→ **What you are asked to do**
Nothing but the lines from the one with "t.seq = .idle" down to the one with "have hstep : step" should be returned, exactly and with both ends included, from the material below.

START Supplied material

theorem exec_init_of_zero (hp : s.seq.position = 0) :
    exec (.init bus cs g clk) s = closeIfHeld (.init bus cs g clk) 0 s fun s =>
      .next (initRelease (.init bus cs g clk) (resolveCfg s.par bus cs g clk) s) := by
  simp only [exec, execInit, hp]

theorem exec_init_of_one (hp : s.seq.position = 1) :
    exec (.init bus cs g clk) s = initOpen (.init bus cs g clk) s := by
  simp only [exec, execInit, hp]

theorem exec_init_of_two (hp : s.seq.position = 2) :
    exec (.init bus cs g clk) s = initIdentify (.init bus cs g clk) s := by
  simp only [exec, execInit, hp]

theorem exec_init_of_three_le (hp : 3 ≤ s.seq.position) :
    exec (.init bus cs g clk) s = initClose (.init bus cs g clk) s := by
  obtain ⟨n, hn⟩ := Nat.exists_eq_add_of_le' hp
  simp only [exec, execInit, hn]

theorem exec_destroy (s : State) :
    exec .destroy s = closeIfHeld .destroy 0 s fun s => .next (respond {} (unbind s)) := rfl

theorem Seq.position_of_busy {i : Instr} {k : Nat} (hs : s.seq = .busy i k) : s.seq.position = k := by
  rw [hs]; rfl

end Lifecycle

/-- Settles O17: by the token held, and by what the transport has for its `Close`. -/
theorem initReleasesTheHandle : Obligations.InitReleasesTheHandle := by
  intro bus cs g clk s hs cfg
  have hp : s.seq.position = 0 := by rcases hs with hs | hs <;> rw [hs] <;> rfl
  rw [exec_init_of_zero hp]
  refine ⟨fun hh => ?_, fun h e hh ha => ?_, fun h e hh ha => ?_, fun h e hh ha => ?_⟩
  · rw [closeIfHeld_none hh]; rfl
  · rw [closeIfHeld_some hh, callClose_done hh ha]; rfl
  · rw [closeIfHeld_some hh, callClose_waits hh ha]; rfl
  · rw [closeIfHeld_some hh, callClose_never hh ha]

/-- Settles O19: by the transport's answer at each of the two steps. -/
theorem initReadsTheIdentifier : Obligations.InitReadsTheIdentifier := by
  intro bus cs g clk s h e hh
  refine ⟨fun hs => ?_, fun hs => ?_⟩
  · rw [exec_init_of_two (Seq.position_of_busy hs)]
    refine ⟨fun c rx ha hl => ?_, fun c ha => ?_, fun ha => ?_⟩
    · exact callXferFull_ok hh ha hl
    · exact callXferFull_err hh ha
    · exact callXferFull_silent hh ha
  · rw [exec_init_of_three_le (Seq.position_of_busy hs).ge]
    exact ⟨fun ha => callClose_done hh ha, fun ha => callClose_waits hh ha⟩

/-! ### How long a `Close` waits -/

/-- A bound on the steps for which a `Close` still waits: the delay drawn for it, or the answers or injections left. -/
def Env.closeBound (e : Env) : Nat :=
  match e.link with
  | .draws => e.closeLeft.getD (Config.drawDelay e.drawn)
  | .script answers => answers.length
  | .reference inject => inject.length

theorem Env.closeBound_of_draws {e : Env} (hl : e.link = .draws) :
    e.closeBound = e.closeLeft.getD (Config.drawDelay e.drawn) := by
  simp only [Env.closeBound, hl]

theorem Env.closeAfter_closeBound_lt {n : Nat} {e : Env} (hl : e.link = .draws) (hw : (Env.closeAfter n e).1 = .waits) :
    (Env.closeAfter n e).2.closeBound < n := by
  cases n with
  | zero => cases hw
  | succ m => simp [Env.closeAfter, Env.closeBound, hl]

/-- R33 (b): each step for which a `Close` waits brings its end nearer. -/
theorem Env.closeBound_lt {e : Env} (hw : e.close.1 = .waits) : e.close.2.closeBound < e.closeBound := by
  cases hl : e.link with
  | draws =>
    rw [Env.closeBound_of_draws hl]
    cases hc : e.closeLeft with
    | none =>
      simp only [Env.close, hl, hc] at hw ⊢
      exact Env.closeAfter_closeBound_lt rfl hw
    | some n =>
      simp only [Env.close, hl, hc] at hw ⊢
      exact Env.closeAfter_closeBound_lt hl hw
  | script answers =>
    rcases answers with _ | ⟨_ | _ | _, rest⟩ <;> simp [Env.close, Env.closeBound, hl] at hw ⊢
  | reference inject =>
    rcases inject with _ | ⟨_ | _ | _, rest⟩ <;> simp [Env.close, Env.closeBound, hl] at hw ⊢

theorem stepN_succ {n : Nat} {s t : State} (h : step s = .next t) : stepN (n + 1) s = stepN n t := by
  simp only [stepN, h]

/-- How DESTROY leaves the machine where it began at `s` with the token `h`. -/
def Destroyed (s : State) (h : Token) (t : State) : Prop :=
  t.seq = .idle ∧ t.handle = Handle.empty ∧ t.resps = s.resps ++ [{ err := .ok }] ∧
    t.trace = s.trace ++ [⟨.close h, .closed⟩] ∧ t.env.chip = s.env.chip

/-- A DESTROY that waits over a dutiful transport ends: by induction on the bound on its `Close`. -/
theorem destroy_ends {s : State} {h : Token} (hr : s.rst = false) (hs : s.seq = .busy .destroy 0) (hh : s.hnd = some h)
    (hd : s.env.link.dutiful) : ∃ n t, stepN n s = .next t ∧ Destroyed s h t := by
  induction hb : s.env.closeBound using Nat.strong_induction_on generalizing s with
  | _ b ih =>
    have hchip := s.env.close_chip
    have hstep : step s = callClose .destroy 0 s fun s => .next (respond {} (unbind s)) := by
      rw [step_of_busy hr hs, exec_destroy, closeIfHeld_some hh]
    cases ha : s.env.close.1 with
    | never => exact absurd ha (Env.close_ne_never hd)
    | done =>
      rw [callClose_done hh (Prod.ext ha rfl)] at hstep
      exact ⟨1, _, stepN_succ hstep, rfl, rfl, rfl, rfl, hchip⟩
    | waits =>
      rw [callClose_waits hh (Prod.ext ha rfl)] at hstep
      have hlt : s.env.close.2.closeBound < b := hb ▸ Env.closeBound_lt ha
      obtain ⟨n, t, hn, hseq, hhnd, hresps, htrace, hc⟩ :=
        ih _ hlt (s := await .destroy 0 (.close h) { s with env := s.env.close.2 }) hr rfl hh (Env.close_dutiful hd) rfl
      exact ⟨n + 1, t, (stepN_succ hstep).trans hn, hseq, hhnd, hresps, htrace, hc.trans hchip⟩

END Supplied material

→ **Exercise response**
  t.seq = .idle ∧ t.handle = Handle.empty ∧ t.resps = s.resps ++ [{ err := .ok }] ∧
    t.trace = s.trace ++ [⟨.close h, .closed⟩] ∧ t.env.chip = s.env.chip

/-- A DESTROY that waits over a dutiful transport ends: by induction on the bound on its `Close`. -/
theorem destroy_ends {s : State} {h : Token} (hr : s.rst = false) (hs : s.seq = .busy .destroy 0) (hh : s.hnd = some h)
    (hd : s.env.link.dutiful) : ∃ n t, stepN n s = .next t ∧ Destroyed s h t := by
  induction hb : s.env.closeBound using Nat.strong_induction_on generalizing s with
  | _ b ih =>
    have hchip := s.env.close_chip
    have hstep : step s = callClose .destroy 0 s fun s => .next (respond {} (unbind s)) := by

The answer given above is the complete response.